**About this exercise:** Look for the word "Prop" in the records, and copy each line where it appears.

[Collected data]
- - - - -

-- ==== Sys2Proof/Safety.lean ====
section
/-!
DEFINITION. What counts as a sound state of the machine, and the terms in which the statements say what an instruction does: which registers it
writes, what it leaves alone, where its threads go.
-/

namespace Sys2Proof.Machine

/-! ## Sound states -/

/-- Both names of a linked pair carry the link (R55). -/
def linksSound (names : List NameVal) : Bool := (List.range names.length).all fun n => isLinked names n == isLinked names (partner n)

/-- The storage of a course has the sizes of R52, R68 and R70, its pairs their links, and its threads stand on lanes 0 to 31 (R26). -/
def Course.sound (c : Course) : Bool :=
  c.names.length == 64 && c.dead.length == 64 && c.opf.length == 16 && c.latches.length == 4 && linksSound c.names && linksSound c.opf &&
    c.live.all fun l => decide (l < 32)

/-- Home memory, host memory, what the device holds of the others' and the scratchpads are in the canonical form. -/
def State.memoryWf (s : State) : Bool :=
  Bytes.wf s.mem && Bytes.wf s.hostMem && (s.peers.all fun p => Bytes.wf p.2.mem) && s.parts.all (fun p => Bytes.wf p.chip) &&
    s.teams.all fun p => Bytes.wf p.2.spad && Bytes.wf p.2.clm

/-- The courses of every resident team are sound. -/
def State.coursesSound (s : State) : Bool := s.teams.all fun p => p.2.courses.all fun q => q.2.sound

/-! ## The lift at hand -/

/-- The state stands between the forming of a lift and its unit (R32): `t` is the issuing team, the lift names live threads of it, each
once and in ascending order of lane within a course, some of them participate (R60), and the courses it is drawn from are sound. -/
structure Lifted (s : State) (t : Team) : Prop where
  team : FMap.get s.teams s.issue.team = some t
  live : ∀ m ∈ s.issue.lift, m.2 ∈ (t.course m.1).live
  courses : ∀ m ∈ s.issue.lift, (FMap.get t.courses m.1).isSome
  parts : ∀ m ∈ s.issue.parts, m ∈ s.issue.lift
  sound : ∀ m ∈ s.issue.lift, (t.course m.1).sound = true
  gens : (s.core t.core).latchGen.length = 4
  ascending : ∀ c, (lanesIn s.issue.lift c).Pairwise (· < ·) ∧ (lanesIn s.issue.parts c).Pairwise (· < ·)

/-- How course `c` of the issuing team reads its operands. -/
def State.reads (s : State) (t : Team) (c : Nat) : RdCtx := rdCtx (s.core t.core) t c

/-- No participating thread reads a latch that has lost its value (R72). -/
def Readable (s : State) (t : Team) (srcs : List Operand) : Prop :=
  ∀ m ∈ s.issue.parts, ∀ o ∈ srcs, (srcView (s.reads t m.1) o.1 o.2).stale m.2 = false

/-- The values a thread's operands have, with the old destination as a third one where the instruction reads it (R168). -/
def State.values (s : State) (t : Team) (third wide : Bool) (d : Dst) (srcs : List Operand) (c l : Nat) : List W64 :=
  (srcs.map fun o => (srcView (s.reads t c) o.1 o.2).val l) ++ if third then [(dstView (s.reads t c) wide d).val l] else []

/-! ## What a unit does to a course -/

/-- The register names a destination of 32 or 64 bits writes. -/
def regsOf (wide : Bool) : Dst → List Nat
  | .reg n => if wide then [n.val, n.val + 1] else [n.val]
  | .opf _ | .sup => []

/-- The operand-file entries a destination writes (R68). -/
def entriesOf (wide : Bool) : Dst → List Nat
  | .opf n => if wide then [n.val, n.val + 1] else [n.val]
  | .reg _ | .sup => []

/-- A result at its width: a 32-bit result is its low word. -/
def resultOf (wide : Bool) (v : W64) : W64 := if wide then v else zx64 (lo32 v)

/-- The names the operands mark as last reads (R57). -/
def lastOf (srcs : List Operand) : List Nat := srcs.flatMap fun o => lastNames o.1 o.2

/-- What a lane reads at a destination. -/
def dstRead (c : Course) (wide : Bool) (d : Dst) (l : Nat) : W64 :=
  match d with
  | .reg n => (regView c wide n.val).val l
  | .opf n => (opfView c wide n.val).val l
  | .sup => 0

- - - - -

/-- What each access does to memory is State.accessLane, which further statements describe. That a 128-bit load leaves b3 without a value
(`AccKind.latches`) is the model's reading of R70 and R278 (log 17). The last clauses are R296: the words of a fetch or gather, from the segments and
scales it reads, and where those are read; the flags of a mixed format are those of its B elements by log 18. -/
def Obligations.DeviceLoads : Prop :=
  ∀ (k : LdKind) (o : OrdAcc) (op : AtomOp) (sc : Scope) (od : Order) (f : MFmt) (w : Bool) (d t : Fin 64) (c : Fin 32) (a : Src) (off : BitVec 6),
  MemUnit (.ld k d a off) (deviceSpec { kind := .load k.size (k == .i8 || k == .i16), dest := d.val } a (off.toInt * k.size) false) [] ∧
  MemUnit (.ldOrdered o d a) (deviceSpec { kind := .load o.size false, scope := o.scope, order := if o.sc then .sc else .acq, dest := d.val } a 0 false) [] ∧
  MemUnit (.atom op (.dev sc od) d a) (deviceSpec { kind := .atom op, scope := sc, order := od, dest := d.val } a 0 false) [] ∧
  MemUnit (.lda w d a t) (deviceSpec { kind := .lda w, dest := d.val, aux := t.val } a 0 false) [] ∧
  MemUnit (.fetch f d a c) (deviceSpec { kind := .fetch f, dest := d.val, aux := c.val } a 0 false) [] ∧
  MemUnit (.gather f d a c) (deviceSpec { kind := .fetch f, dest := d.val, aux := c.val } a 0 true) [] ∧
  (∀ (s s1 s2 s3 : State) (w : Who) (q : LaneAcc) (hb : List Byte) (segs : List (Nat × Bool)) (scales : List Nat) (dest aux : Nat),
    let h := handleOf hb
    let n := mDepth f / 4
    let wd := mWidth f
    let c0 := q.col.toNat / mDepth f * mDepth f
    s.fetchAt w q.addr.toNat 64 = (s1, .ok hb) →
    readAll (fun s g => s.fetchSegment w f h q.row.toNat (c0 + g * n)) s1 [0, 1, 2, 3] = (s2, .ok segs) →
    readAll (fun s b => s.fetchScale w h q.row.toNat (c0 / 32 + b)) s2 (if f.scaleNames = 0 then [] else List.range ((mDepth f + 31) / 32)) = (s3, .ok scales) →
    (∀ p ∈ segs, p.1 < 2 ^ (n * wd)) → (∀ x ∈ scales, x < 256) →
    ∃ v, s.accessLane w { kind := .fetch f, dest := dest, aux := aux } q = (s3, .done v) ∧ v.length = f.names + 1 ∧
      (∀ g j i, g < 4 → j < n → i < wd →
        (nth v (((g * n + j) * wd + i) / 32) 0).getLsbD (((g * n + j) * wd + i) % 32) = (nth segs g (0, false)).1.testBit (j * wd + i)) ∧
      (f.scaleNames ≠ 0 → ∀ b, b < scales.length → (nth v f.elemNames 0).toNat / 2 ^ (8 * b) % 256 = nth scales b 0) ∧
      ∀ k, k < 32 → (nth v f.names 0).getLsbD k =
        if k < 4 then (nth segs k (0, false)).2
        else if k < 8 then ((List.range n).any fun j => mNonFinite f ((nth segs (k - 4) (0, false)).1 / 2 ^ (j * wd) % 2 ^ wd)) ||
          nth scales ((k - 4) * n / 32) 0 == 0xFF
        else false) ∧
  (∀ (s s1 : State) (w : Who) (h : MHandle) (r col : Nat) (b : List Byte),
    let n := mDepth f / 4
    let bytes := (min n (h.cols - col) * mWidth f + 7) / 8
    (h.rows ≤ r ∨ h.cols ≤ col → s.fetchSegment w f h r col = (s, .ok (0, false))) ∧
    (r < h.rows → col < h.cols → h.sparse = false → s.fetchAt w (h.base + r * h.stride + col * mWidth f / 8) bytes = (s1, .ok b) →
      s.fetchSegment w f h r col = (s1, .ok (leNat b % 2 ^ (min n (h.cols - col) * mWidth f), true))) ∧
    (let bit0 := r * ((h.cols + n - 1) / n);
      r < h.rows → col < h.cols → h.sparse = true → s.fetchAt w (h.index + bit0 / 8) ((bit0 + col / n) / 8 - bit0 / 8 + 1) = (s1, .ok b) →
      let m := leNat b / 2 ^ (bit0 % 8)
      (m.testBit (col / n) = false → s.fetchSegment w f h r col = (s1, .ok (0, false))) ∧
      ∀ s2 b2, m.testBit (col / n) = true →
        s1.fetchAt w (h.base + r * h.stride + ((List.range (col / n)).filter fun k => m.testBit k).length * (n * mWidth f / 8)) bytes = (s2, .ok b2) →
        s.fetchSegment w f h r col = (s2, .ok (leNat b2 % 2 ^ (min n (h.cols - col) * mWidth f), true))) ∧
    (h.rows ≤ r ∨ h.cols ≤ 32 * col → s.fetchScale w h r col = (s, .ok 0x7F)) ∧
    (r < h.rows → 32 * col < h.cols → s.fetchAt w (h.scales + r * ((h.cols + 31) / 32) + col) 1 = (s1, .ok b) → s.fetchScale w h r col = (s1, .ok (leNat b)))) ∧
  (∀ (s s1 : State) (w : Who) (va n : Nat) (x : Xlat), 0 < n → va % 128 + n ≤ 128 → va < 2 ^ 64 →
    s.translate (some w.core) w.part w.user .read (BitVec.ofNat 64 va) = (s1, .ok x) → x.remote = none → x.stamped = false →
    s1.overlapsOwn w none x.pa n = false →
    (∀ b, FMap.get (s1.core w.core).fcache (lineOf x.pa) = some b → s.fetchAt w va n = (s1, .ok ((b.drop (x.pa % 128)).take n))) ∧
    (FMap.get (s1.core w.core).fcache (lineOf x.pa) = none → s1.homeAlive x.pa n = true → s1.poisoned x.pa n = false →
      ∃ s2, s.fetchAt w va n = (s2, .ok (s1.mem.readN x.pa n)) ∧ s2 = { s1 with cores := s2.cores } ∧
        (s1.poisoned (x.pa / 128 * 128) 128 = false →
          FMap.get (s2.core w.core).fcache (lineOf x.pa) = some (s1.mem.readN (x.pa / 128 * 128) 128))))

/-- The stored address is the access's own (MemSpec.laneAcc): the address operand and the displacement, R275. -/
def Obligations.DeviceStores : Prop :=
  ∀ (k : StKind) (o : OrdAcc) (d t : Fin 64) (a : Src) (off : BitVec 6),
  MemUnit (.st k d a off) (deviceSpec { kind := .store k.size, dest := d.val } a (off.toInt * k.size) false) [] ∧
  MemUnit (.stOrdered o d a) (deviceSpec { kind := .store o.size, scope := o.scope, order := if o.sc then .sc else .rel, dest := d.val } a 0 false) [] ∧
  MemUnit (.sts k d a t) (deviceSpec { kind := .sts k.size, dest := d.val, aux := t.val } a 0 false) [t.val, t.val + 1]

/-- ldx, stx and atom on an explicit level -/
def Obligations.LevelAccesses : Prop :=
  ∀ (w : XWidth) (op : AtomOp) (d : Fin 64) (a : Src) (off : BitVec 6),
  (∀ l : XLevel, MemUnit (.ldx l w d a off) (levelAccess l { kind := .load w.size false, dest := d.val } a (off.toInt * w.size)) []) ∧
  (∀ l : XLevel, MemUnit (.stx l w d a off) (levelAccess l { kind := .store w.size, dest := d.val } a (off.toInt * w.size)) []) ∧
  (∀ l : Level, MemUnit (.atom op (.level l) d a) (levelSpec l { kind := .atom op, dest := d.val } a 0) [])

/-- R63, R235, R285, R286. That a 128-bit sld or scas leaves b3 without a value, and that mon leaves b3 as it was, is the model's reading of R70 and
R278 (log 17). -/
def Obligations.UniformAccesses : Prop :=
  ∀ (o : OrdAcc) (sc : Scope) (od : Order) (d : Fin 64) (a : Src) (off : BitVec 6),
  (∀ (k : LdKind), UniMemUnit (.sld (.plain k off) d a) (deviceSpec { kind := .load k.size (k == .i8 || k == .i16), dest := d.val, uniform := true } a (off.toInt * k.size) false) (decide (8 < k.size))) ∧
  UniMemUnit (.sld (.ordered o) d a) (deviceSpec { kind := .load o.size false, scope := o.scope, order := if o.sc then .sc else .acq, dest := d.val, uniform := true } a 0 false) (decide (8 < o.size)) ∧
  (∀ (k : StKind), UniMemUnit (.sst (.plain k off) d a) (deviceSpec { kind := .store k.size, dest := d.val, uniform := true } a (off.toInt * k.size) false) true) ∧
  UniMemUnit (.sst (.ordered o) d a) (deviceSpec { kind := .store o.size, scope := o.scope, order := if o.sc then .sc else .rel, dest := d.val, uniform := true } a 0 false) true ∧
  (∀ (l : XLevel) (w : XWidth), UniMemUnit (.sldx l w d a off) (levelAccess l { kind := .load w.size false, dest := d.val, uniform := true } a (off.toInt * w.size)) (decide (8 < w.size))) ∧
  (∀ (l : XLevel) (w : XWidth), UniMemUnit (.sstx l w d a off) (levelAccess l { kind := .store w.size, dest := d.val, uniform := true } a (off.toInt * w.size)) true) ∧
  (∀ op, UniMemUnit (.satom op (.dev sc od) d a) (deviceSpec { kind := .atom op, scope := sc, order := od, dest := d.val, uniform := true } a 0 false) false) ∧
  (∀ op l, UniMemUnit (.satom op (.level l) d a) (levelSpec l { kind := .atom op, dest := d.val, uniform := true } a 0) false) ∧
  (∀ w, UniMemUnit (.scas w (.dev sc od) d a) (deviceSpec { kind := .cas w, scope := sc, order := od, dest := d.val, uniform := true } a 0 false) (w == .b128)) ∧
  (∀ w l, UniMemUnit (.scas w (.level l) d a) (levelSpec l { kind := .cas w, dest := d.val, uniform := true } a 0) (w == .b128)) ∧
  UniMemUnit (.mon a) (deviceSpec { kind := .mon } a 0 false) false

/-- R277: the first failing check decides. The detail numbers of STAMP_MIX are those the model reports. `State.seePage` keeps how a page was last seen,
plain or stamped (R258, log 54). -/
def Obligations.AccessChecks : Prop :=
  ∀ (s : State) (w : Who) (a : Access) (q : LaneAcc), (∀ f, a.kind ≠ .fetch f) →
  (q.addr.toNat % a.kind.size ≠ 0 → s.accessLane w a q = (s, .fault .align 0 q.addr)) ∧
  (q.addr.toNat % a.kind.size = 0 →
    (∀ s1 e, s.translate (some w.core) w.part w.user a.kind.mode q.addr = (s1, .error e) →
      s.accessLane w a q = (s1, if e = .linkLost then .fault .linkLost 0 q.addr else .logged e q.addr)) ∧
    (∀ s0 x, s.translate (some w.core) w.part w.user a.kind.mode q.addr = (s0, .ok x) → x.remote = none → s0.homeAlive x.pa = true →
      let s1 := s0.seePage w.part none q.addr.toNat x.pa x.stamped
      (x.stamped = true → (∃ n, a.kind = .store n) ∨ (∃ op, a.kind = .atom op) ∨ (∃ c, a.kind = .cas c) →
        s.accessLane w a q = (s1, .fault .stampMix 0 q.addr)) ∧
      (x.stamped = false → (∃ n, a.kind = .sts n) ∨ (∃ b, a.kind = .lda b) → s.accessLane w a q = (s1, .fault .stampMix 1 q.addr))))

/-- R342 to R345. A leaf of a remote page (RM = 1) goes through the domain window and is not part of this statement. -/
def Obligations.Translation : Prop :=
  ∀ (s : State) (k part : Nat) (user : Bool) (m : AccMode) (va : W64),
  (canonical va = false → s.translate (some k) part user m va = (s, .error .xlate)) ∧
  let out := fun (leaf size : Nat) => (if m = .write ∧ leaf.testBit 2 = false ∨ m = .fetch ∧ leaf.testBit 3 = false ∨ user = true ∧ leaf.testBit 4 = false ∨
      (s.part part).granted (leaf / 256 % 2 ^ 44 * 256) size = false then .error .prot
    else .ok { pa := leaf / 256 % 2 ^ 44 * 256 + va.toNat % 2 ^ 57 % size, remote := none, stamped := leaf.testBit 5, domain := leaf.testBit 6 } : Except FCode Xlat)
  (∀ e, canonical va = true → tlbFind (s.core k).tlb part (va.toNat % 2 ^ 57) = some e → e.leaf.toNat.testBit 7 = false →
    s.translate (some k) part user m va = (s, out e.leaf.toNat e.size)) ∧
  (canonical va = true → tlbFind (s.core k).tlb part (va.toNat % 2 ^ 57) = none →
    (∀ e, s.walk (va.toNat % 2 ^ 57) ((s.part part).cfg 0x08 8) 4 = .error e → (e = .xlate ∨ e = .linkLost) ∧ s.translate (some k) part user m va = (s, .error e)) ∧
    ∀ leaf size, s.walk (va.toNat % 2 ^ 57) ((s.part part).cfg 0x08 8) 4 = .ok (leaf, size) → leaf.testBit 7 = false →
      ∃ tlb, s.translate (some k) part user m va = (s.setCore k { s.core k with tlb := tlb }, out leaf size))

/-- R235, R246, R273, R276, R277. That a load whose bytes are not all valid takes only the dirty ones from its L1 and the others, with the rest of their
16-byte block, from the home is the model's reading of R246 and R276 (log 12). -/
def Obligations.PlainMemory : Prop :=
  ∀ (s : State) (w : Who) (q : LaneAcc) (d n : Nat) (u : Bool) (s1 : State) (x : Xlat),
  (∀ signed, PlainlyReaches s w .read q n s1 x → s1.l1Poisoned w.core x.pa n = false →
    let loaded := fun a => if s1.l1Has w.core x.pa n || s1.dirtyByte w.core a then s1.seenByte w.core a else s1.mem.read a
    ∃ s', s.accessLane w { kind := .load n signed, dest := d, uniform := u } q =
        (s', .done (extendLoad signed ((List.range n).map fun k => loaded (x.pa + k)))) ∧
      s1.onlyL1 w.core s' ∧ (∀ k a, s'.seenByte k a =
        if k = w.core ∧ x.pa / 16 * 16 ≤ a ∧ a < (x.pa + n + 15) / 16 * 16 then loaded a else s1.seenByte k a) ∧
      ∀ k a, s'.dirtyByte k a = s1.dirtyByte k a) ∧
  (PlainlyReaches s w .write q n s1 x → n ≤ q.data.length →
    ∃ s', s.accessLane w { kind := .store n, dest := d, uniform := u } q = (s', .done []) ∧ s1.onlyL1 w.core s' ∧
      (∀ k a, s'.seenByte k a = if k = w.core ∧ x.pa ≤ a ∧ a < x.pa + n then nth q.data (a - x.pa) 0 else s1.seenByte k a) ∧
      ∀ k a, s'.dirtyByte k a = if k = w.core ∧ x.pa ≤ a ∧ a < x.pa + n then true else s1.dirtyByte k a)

- - - - -

**Answer below:**
structure Lifted (s : State) (t : Team) : Prop where
def Readable (s : State) (t : Team) (srcs : List Operand) : Prop :=
def Obligations.DeviceLoads : Prop :=
def Obligations.DeviceStores : Prop :=
def Obligations.LevelAccesses : Prop :=
def Obligations.UniformAccesses : Prop :=
def Obligations.AccessChecks : Prop :=
def Obligations.Translation : Prop :=
def Obligations.PlainMemory : Prop :=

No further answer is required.